The man who spoke out so clearly against racism in baseball talks softly now, his voice weakened by chronic pain and fatigue.
"I was diagnosed with cirrhosis of the liver the day after Thanksgiving," Dock Ellis said, "and from there I've been a little foggy because I went down about 12 times."
Down, but not out.
Not Dock Phillip Ellis Jr., who has done enough good in this world to be remembered for more than the folly of being high on LSD while he pitched a no-hitter for the Pittsburgh Pirates against the San Diego Padres on June 12, 1970.
Cirrhosis -- commonly but not exclusively caused by alcohol or hepatitis -- has withered his once powerful 6-foot-3, 210-pound body. On Monday, he was put on a list for a liver transplant.
Ellis, 63, doesn't leave his Apple Valley home much except for doctors' appointments or when his son, Dock III, takes him to the gym or whirlpool.
"I can't stand to see me with all the weight I've lost," he said.

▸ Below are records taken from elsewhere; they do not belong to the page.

@[simp] theorem fireAt_pending (s : State) (p t fl : Nat) : (s.fireAt p t fl).pending = s.pending := (rfl)
@[simp] theorem fireAt_regs (s : State) (p t fl : Nat) : (s.fireAt p t fl).regs = s.regs := (rfl)
@[simp] theorem fireAt_now (s : State) (p t fl : Nat) : (s.fireAt p t fl).now = s.now := (rfl)
@[simp] theorem fireAt_elapsed (s : State) (p t fl : Nat) : (s.fireAt p t fl).elapsed = s.elapsed := (rfl)
@[simp] theorem fireAt_sent (s : State) (p t fl : Nat) : (s.fireAt p t fl).sent = s.sent := (rfl)
@[simp] theorem fireAt_stamps (s : State) (p t fl : Nat) : (s.fireAt p t fl).stamps = s.stamps := (rfl)
@[simp] theorem fireAt_runs (s : State) (p t fl : Nat) : (s.fireAt p t fl).runs = s.runs := (rfl)
@[simp] theorem fireAt_freeCount (s : State) (p t fl : Nat) : (s.fireAt p t fl).freeCount = s.freeCount := (rfl)
@[simp] theorem fireAt_fuses (s : State) (p t fl : Nat) : (s.fireAt p t fl).fuses = s.fuses := (rfl)
@[simp] theorem fireAt_clk (s : State) (p t fl : Nat) : (s.fireAt p t fl).clk = s.clk := (rfl)
@[simp] theorem fireAt_cfg (s : State) (p t fl : Nat) : (s.fireAt p t fl).cfg = s.cfg := (rfl)
@[simp] theorem fireAt_glb (s : State) (p t fl : Nat) : (s.fireAt p t fl).glb = s.glb := (rfl)
@[simp] theorem fireAt_err (s : State) (p t fl : Nat) : (s.fireAt p t fl).err = s.err := (rfl)
@[simp] theorem fireAt_que (s : State) (p t fl : Nat) : (s.fireAt p t fl).que = s.que := (rfl)
@[simp] theorem fireAt_hbr (s : State) (p t fl : Nat) : (s.fireAt p t fl).hbr = s.hbr := (rfl)
@[simp] theorem fireAt_tim (s : State) (p t fl : Nat) : (s.fireAt p t fl).tim = s.tim := (rfl)
@[simp] theorem fireAt_drl (s : State) (p t fl : Nat) : (s.fireAt p t fl).drl = s.drl := (rfl)
@[simp] theorem fireAt_pos (s : State) (p t fl : Nat) : (s.fireAt p t fl).pos = s.pos := (rfl)
@[simp] theorem fireAt_chans (s : State) (p t fl : Nat) : (s.fireAt p t fl).chans = s.chans := (rfl)
@[simp] theorem fireAt_tws (s : State) (p t fl : Nat) : (s.fireAt p t fl).tws = s.tws := (rfl)
@[simp] theorem fireAt_out (s : State) (p t fl : Nat) : (s.fireAt p t fl).out = s.out := (rfl)
@[simp] theorem fireAt_lanes (s : State) (p t fl : Nat) : (s.fireAt p t fl).lanes = s.lanes := (rfl)
@[simp] theorem fireAt_groups (s : State) (p t fl : Nat) : (s.fireAt p t fl).groups = s.groups := (rfl)
@[simp] theorem fireAt_src (s : State) (p t fl : Nat) : (s.fireAt p t fl).src = s.src := (rfl)
@[simp] theorem fireAt_ports (s : State) (p t fl : Nat) : (s.fireAt p t fl).ports = s.ports := (rfl)
@[simp] theorem fireAt_pipes (s : State) (p t fl : Nat) : (s.fireAt p t fl).pipes = s.pipes := (rfl)
@[simp] theorem fireAt_ven (s : State) (p t fl : Nat) : (s.fireAt p t fl).ven = s.ven := (rfl)
@[simp] theorem fireAt_btm (s : State) (p t fl : Nat) : (s.fireAt p t fl).btm = s.btm := (rfl)
@[simp] theorem fireAt_bwr (s : State) (p t fl : Nat) : (s.fireAt p t fl).bwr = s.bwr := (rfl)
@[simp] theorem fireAt_jtag (s : State) (p t fl : Nat) : (s.fireAt p t fl).jtag = s.jtag := (rfl)

@[simp] theorem fire_pending (s : State) (p : Nat) : (s.fire p).pending = s.pending := (rfl)
@[simp] theorem fire_regs (s : State) (p : Nat) : (s.fire p).regs = s.regs := (rfl)
@[simp] theorem fire_now (s : State) (p : Nat) : (s.fire p).now = s.now := (rfl)
@[simp] theorem fire_elapsed (s : State) (p : Nat) : (s.fire p).elapsed = s.elapsed := (rfl)
@[simp] theorem fire_sent (s : State) (p : Nat) : (s.fire p).sent = s.sent := (rfl)
@[simp] theorem fire_stamps (s : State) (p : Nat) : (s.fire p).stamps = s.stamps := (rfl)
@[simp] theorem fire_runs (s : State) (p : Nat) : (s.fire p).runs = s.runs := (rfl)
@[simp] theorem fire_freeCount (s : State) (p : Nat) : (s.fire p).freeCount = s.freeCount := (rfl)
@[simp] theorem fire_fuses (s : State) (p : Nat) : (s.fire p).fuses = s.fuses := (rfl)
@[simp] theorem fire_clk (s : State) (p : Nat) : (s.fire p).clk = s.clk := (rfl)
@[simp] theorem fire_cfg (s : State) (p : Nat) : (s.fire p).cfg = s.cfg := (rfl)
@[simp] theorem fire_glb (s : State) (p : Nat) : (s.fire p).glb = s.glb := (rfl)
@[simp] theorem fire_err (s : State) (p : Nat) : (s.fire p).err = s.err := (rfl)
@[simp] theorem fire_que (s : State) (p : Nat) : (s.fire p).que = s.que := (rfl)
@[simp] theorem fire_hbr (s : State) (p : Nat) : (s.fire p).hbr = s.hbr := (rfl)
@[simp] theorem fire_tim (s : State) (p : Nat) : (s.fire p).tim = s.tim := (rfl)
@[simp] theorem fire_drl (s : State) (p : Nat) : (s.fire p).drl = s.drl := (rfl)
@[simp] theorem fire_pos (s : State) (p : Nat) : (s.fire p).pos = s.pos := (rfl)
@[simp] theorem fire_chans (s : State) (p : Nat) : (s.fire p).chans = s.chans := (rfl)
@[simp] theorem fire_tws (s : State) (p : Nat) : (s.fire p).tws = s.tws := (rfl)
@[simp] theorem fire_out (s : State) (p : Nat) : (s.fire p).out = s.out := (rfl)
@[simp] theorem fire_lanes (s : State) (p : Nat) : (s.fire p).lanes = s.lanes := (rfl)
@[simp] theorem fire_groups (s : State) (p : Nat) : (s.fire p).groups = s.groups := (rfl)
@[simp] theorem fire_src (s : State) (p : Nat) : (s.fire p).src = s.src := (rfl)
@[simp] theorem fire_ports (s : State) (p : Nat) : (s.fire p).ports = s.ports := (rfl)
@[simp] theorem fire_pipes (s : State) (p : Nat) : (s.fire p).pipes = s.pipes := (rfl)
@[simp] theorem fire_ven (s : State) (p : Nat) : (s.fire p).ven = s.ven := (rfl)
@[simp] theorem fire_btm (s : State) (p : Nat) : (s.fire p).btm = s.btm := (rfl)
@[simp] theorem fire_bwr (s : State) (p : Nat) : (s.fire p).bwr = s.bwr := (rfl)
@[simp] theorem fire_jtag (s : State) (p : Nat) : (s.fire p).jtag = s.jtag := (rfl)

end Sys2Proof.Machine
end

He doesn't have health insurance, but friends have tamed the mess of his medical bills. David Reich, son of Ellis' former agent, Tom Reich, paid for his examination Monday at UCLA. Reich said that Randy Levine, New York Yankees president, has pledged help, as have friends who want anonymity.
Other friends call constantly to encourage Ellis, who has been clean and sober since 1980 and has helped countless people fight the same fight.
"As a human being they really don't come any better," said Al Oliver, a former Pirates teammate, now a Baptist deacon and motivational speaker in Ohio.
"I had a chance to play with the great Roberto Clemente, and he was for real. So is Dock."
Ellis, a Los Angeles native and graduate of Gardena High, won 138 games and lost 119 from 1968 through 1979 for five big league teams. He played on the Pirates' 1971 World Series championship team and on the 1976 Yankees' team that lost the Series to the Cincinnati Reds.
He was quirky -- he went on the field wearing hair curlers in August 1973 after Ebony magazine published a story on his many hairstyles -- and he was combative.
Incensed that the Reds were bullying his Pirates, he hit Pete Rose, Joe Morgan and Dan Driessen in succession on May 1, 1974, and tried to hit Tony Perez but missed. After aiming two pitches at Johnny Bench's head he was pulled.
"He didn't want any other clubs to intimidate the Pittsburgh Pirates," said Tony Bartirome, who spent 35 years with the club as a player, coach and trainer.
Ellis battled everyday injustices with the same ferocity.
While in the minor leagues, he raced into the stands to confront a racist heckler. In 1971, he dared the powers that be to designate him the National League's All-Star starter by noting that Vida Blue was starting for the American League and declaring baseball would "never start two brothers against each other."
Ellis started, his only All-Star appearance.
He didn't shrink from other, tougher battles.
He had begun drinking and using drugs in high school; in the major leagues he started popping pills, not an uncommon clubhouse practice then. Yet, while playing for the Pirates and still using, he counseled substance abusers at Pittsburgh's Western State penitentiary.
Later, he started a foundation for sickle cell anemia research, ran a drug counseling center in Los Angeles and counseled prisoners in Adelanto.
"He's done so much more than just turn his life around. He has helped so many others turn their lives around too," said Joe Safety, a vice president of the Clippers and former Pirates executive who has known Ellis since 1976.
"He's a most remarkable person. He has had an amazing impact on a lot of lives."
Including Ellis' own, after he checked into rehab 28 years ago.
"I just stopped," he said. "I went into treatment and I understood treatment. There was a big old redheaded dude in my face every day and he had a lot of experience with what I was going through."
"He later killed himself," Ellis said. "I know the bridge he died under. Some of us live. Some of us don't make it."
Ellis made it even though baseball shunned him but for a brief term in 1990 when he essentially baby-sat troubled Yankees pitcher Pascual Perez.
He wasn't surprised by the snub. Jackie Robinson, he said, used to send him notes commending his honesty but saying he talked too much for the comfort of management.
"He knew there were things I wasn't going to get because I was outspoken," Ellis said. "Baseball wasn't ready for me."
That was the game's loss.
"He could have helped a lot of young pitchers in the Pittsburgh organization," Bartirome said. "He was a Pirate from the beginning and he always wanted to be a Bucco. He should have been able to work with pitchers until he couldn't or didn't want to do it anymore."
Ellis has good and not-so-good days now but always tries to talk to friends. "I'm the guy that everybody calls for numbers," he said. "You want to know where in the world anybody is, you'd call me."
And they do. Bartirome, who lives near the Pirates' spring-training home and Gulf Coast League team in Bradenton, Fla., says he prays for Ellis everyday and thinks of him more often than that.
"I sit in the stands at 9:30 every morning, all by myself, and look for another Dock Ellis and Willie Stargell," Bartirome said.
"He'll come back. He's a tough son of a gun."